*Problem details:* Give the lines again exactly, from the one holding "The offset at" to the last line of the listing below, both ends included and nothing added.
------------------------
-- ==== Sys2Proof/Machine/Operands.lean ====
section
/-! DEFINITION. The byte arithmetic of spec/00_scope.md R7 and R8, the decoding of the key (spec/30_encoding.md R55) and the
operands of the span operations (R53, spec/20_memory.md R31). -/

namespace Sys2Proof.Machine

/-- `add8` (R7, R8 (a)): addition modulo 256. -/
def add8 (a b : Byte) : Byte := a + b

/-- `not8` (R7, R8 (c)): bitwise complement. -/
def not8 (a : Byte) : Byte := ~~~a

/-- `class = key mod 7`, the key unsigned (R55, R8 (b)). -/
def keyClass (k : Byte) : Fin 7 := ⟨k.toNat % 7, Nat.mod_lt _ (by decide)⟩

/-- `lutIndex = key mod 13`, the key unsigned (R55, R8 (b)). -/
def lutIndex (k : Byte) : Fin 13 := ⟨k.toNat % 13, Nat.mod_lt _ (by decide)⟩

/-- Slot `i mod 16` of sixteen (R86). -/
def slotOf (i : Nat) : Fin 16 := ⟨i % 16, Nat.mod_lt _ (by decide)⟩

/-- The offset at which the bytes summed by an operation begin: 0 for DIGEST, 16 for the payload of a block (R31, R99,
R126). -/
def SpanOp.first : SpanOp → Nat
  | .digest => 0
  | .block _ => Config.headerLen

/-- `L = LEN` as a number, unsigned (R17, R95). -/
def State.length (s : State) : Nat := s.len.toNat

/-- The host keeps its duty `EXTENT >= LEN` (R37). -/
def State.extentCovers (s : State) : Bool := s.length ≤ s.extent

end Sys2Proof.Machine
end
------------------------
*Answer to the exercise:*
/-- The offset at which the bytes summed by an operation begin: 0 for DIGEST, 16 for the payload of a block (R31, R99,
R126). -/
def SpanOp.first : SpanOp → Nat
  | .digest => 0
  | .block _ => Config.headerLen

/-- `L = LEN` as a number, unsigned (R17, R95). -/
def State.length (s : State) : Nat := s.len.toNat

/-- The host keeps its duty `EXTENT >= LEN` (R37). -/
def State.extentCovers (s : State) : Bool := s.length ≤ s.extent

end Sys2Proof.Machine
end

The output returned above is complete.